## Task to carry out
Your response must be made up of each line in the data below that contains the string "Refusal".

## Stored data

=== Begin Enclosure ===

/-- A drain begins at `g`. -/
def startQuiesce (s t : State) (c : Commit) (g : Grain) (l : List (Nat × List W32)) : State :=
  let r := quiesceFlush s (newQuiesce s t c g l)
  let r := quiesceRadio r.1 r.2
  { r.1 with cfg := { r.1.cfg with quiesces := r.1.cfg.quiesces ++ [r.2] } }

/-- A port still holds a frame in scope: in a queue, preempted, on the wire, or on air. -/
def portHolds (s : State) (p : Nat) : Bool :=
  !(portCopies s p).isEmpty || (schedAt s p).tx.isSome || (schedAt s p).paused.isSome ||
    (decide (96 ≤ p) && decide (p < 100) && (radioAt s (p - 96)).burst.isSome)

/-- A packet in scope remains (R243). What names a port is known of a packet once it is finished: those stamped before the drain's
epoch and not yet in a queue are waited for (log entry 71). -/
def remains (s : State) (x : Quiesce) : Bool :=
  s.qm.pkts.any (fun p => x.all || (x.parts.contains p.part && decide (p.stage ≠ .arriving)) || x.ingress.contains p.port ||
    (!x.egress.isEmpty && decide (p.epoch ≠ x.num) && decide (p.stage ≠ .stored) && before p.grain x.at_)) ||
  x.egress.any (portHolds s) ||
  (List.range 4).any fun m => x.ingress.contains (96 + m) && (radioAt s m).tracked.any (·.inScope)

/-- FDB units of partition `n` that its new region does not hold (R146, R343). -/
def unitsLost (s t : State) (n b : Nat) : Bool := inRegion s n b && !inRegion t n b

/-- What the end of a drain clears for one setting, `s` before and `t` with the new values (R146, R243, R317, R420, R452). -/
def drainEffect (before_ t : State) (k : Nat) : State :=
  let sid := k / 65536
  let idx := k % 65536
  if sid = sPORT_MODE then portModeApply t idx
  else if sid = sPORT_OWN then
    (if portOwner before_ idx = portOwner t idx then t
     else tsuClear (fdbRemove t fun b x => inRegion before_ (portOwner before_ idx) b && decide (x.port = idx)) idx)
  else if sid = sCAM_BLOCK_OWN ∨ sid = sCAM_BLOCK_MODE then camClear t idx
  else if sid = sFDB_REGION then fdbRemove t fun b _ => unitsLost before_ t idx b
  else if sid = sT2_BASE then
    { t with cfg := { t.cfg with epochs := t.cfg.epochs.map fun e => { e with vals := tset settingReset e.vals (skey sT2_SWAP idx) [0] } } }
  else if sid = sUCODE_LAYOUT then
    mirrorPush { t with cfg := { t.cfg with epochs := t.cfg.epochs.map fun e => { e with region := false } } } (newest t).bank true true
  else if sid = sRADIO_MODE then setRadio t idx { radioAt t idx with nf := [] }
  else t

/-- IMG_ID of a partition after an image took effect (R250). -/
def imageSet (s : State) (n : Nat) (i : Option (BitVec 64)) : State :=
  match i with | some v => setPtn s n { ptnAt s n with imgId := v } | none => s

/-- Result bytes 16-27 of a commit (R215). -/
def commitResult (num : BitVec 16) (drained : Bool) (lost : Nat) : List Byte :=
  leBytes 2 num.toNat ++ leBytes 2 (b1 drained) ++ leBytes 8 lost

/-- The quiesce end: the drained settings take effect and the commit completes (R243). -/
def quiesceApply (s : State) (x : Quiesce) : State :=
  let t : State := { s with cfg := { s.cfg with quiesces := s.cfg.quiesces.filter fun y => decide (y ≠ x) } }
  let t := written t x.pt x.sets
  let t := x.sets.foldl (fun t k => drainEffect s t k.1) t
  let t := if (x.cmd.bind (cmdAt t)).isSome then imageSet t x.pt x.image else t
  completeOpt t x.cmd stDONE (commitResult x.num true x.lost.toNat)

def quiesceEnd (s : State) : State :=
  match s.cfg.quiesces.find? fun x => !remains s x with
  | some x => quiesceApply s x
  | none => s

def execQuiesceEnd (s : State) : Host.Outcome State Fault Refusal := ev true (quiesceEnd s)

/-- What remains in scope at the bound is discarded and counted. -/
def quiescePurge (s : State) (x : Quiesce) : State :=
  let mark := fun (y : Quiesce) => decide (y.at_ = x.at_) && decide (y.pt = x.pt) && decide (y.num = x.num)
  let s := purgeAll s (fun p => x.all || (x.parts.contains p.part && decide (p.stage ≠ .arriving)) || x.ingress.contains p.port)
    fun s _ => drainLost s mark
  let r := x.egress.foldl (fun a p => let r := flushCopies a.1 p fun _ => true; (r.1, a.2 + r.2)) (s, 0)
  let lost := r.2 + ((List.range 4).map fun m =>
    if x.ingress.contains (96 + m) then ((radioAt r.1 m).tracked.filter (·.inScope)).length else 0).sum
  let s := (List.range 4).foldl (fun s m =>
    if x.ingress.contains (96 + m) then setRadio s m { radioAt s m with tracked := (radioAt s m).tracked.filter fun b => !b.inScope }
    else s) r.1
  (List.range lost).foldl (fun s _ => drainLost s mark) s

/-- The bound of a drain is reached (R243). -/
def quiesceDeadline (s : State) : State :=
  match s.cfg.quiesces.find? fun x => reached s x.until_ with
  | some x =>
    let s := quiescePurge s x
    match s.cfg.quiesces.find? fun y => decide (y.at_ = x.at_) && decide (y.pt = x.pt) && decide (y.num = x.num) with
    | some y => quiesceApply s y
    | none => s
  | none => s

def execQuiesceDeadline (s : State) : Host.Outcome State Fault Refusal := ev true (quiesceDeadline s)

=== End Enclosure ===

## Written solution
def execQuiesceEnd (s : State) : Host.Outcome State Fault Refusal := ev true (quiesceEnd s)
def execQuiesceDeadline (s : State) : Host.Outcome State Fault Refusal := ev true (quiesceDeadline s)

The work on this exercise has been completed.